======== Material for this exercise ========
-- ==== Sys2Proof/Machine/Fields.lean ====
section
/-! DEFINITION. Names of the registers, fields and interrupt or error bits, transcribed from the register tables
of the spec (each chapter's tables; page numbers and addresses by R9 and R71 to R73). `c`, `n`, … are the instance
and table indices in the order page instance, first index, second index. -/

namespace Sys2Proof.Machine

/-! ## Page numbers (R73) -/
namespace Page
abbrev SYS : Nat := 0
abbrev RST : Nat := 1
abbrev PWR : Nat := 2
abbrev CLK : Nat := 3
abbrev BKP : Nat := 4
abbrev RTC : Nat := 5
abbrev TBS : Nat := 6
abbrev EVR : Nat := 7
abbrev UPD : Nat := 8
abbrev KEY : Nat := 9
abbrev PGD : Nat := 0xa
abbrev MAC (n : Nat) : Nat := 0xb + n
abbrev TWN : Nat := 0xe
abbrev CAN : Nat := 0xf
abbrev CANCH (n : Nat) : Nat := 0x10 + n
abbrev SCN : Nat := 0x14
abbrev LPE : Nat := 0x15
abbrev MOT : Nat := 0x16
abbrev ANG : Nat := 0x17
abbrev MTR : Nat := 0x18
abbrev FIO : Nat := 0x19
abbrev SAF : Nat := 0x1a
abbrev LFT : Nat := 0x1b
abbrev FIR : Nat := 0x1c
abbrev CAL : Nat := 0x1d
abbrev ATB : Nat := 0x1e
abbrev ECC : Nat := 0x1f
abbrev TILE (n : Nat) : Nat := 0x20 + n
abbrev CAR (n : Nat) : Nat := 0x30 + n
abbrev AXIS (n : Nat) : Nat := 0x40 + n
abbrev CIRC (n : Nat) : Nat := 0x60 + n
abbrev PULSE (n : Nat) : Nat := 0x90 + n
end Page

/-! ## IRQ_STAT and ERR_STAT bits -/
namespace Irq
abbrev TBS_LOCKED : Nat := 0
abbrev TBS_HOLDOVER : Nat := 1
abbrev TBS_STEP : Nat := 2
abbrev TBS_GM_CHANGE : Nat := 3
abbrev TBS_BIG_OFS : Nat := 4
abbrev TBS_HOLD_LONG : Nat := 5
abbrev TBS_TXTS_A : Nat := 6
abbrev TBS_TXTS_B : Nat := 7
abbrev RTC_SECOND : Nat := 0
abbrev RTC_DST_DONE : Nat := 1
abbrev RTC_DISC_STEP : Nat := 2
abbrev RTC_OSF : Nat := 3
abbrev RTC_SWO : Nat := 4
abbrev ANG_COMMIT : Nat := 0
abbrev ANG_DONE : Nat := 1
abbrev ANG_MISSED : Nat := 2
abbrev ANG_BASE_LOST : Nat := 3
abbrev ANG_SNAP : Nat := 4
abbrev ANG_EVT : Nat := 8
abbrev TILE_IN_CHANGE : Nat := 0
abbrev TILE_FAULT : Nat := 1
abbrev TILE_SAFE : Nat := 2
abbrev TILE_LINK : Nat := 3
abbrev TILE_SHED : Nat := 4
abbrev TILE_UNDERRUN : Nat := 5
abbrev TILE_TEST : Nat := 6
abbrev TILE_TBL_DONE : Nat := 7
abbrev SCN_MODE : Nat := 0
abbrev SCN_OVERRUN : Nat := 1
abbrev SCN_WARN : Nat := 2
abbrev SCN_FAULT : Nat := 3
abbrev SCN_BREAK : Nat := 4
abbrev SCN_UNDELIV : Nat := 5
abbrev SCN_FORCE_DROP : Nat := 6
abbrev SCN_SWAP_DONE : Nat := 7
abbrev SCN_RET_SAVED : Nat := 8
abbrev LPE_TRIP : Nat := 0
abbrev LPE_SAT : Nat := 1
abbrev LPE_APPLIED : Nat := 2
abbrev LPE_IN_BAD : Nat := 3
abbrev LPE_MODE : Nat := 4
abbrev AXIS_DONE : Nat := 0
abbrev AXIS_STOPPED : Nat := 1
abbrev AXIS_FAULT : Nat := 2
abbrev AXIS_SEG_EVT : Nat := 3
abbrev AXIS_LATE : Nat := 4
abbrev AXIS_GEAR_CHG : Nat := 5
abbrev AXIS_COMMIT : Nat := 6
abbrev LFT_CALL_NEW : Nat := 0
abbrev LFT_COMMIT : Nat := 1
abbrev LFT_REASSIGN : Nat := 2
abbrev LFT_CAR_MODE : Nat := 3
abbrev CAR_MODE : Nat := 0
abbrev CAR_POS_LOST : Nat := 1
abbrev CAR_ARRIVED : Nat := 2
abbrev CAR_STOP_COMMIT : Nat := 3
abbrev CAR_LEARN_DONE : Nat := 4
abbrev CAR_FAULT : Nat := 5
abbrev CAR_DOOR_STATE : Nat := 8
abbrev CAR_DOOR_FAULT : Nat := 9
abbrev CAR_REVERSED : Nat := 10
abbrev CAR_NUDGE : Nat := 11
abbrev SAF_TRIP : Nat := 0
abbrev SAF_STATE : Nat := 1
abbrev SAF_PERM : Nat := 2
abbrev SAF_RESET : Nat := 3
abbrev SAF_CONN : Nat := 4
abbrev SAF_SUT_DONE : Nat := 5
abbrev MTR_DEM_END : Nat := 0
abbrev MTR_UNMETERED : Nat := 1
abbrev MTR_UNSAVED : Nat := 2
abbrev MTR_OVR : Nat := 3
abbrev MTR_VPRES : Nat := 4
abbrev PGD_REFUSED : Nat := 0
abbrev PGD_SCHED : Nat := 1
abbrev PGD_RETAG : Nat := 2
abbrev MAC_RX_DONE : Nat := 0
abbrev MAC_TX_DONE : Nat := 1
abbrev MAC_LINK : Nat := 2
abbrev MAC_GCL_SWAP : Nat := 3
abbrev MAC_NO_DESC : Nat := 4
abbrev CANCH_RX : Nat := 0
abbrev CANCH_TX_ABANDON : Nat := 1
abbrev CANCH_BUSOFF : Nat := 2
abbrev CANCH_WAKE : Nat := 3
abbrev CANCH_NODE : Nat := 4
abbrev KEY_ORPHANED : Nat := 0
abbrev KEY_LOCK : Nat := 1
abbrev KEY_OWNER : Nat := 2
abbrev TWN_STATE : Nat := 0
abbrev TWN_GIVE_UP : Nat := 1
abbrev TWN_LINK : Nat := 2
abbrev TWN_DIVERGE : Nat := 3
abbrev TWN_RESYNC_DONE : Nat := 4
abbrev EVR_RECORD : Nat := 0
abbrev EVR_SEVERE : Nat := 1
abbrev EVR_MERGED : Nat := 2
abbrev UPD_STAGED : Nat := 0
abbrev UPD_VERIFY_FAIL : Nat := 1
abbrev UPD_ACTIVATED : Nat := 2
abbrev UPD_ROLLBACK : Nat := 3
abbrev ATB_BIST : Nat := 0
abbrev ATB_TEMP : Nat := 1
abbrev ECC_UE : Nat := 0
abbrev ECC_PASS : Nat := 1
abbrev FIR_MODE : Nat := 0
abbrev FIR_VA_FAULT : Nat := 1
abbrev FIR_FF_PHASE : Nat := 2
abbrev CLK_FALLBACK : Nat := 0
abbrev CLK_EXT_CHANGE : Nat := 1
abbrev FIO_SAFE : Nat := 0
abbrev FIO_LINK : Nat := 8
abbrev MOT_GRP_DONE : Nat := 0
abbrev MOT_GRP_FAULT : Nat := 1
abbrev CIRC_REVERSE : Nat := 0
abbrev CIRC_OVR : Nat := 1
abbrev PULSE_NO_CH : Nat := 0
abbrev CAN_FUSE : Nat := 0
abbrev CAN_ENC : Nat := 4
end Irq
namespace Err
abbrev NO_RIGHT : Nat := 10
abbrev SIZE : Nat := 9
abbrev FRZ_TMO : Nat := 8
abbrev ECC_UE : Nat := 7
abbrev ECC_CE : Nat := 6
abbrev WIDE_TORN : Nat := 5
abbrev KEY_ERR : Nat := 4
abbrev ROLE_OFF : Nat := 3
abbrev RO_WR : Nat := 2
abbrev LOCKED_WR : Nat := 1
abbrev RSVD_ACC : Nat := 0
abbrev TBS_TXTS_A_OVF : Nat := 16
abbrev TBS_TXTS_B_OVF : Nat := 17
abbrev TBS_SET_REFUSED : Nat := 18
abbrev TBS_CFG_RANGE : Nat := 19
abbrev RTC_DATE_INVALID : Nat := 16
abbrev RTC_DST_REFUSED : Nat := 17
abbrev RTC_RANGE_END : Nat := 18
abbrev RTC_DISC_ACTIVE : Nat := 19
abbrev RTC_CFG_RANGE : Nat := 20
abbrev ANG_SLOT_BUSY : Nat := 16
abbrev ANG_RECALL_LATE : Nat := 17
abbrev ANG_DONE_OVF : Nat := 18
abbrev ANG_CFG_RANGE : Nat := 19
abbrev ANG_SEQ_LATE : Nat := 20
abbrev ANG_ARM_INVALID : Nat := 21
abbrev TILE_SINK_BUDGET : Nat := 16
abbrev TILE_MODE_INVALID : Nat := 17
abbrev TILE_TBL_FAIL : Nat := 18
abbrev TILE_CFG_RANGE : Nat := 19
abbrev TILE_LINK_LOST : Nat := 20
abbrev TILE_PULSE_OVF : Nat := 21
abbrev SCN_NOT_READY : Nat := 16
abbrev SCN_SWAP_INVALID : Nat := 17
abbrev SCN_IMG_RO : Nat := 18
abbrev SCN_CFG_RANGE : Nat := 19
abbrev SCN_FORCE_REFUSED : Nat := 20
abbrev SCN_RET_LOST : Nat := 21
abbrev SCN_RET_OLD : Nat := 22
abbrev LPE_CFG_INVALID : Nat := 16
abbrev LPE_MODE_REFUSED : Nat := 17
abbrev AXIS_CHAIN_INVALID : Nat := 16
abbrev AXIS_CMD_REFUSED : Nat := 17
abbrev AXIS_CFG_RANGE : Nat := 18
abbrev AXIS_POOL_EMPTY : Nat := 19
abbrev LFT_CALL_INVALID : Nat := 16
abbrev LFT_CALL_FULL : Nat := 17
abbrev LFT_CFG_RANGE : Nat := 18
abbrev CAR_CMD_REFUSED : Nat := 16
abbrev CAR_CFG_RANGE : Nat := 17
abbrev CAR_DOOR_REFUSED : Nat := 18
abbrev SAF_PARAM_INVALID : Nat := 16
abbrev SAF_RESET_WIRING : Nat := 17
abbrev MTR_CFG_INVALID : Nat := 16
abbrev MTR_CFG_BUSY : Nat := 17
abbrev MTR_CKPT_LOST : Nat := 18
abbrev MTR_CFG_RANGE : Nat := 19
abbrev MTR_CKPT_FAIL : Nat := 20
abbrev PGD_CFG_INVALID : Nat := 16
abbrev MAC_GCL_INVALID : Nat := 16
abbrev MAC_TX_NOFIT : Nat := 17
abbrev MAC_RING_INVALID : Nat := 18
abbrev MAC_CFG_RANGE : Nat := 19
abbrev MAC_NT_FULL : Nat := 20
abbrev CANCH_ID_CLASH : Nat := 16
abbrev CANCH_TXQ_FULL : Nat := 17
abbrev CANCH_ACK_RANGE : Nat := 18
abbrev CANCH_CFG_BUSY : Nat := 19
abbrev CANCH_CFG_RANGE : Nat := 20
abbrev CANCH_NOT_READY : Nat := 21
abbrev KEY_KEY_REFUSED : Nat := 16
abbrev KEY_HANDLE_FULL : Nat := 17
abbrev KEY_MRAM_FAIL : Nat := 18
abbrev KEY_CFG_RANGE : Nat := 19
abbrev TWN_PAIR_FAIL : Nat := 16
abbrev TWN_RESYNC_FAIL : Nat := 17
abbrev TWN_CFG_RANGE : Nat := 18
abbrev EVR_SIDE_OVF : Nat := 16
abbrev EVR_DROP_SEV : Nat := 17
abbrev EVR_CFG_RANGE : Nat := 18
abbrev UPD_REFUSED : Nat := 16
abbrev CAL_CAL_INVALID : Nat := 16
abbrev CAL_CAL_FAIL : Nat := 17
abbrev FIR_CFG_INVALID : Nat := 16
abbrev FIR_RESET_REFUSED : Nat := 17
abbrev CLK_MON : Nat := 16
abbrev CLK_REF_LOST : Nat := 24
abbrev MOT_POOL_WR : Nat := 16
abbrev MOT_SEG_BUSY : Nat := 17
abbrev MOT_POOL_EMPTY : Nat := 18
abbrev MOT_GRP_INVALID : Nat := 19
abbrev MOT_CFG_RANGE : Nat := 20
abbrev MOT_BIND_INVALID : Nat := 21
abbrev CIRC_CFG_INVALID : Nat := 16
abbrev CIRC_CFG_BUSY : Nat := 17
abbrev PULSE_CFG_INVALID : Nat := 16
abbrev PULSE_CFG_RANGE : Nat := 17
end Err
========
__Aim of the exercise__.
Restate word for word only the lines above from the line containing "abbrev LPE : Nat := 0x15" to the line containing "abbrev AXIS (n : Nat) : Nat := 0x40 + n", both of them included.

__Problem solution__.
abbrev LPE : Nat := 0x15
abbrev MOT : Nat := 0x16
abbrev ANG : Nat := 0x17
abbrev MTR : Nat := 0x18
abbrev FIO : Nat := 0x19
abbrev SAF : Nat := 0x1a
abbrev LFT : Nat := 0x1b
abbrev FIR : Nat := 0x1c
abbrev CAL : Nat := 0x1d
abbrev ATB : Nat := 0x1e
abbrev ECC : Nat := 0x1f
abbrev TILE (n : Nat) : Nat := 0x20 + n
abbrev CAR (n : Nat) : Nat := 0x30 + n
abbrev AXIS (n : Nat) : Nat := 0x40 + n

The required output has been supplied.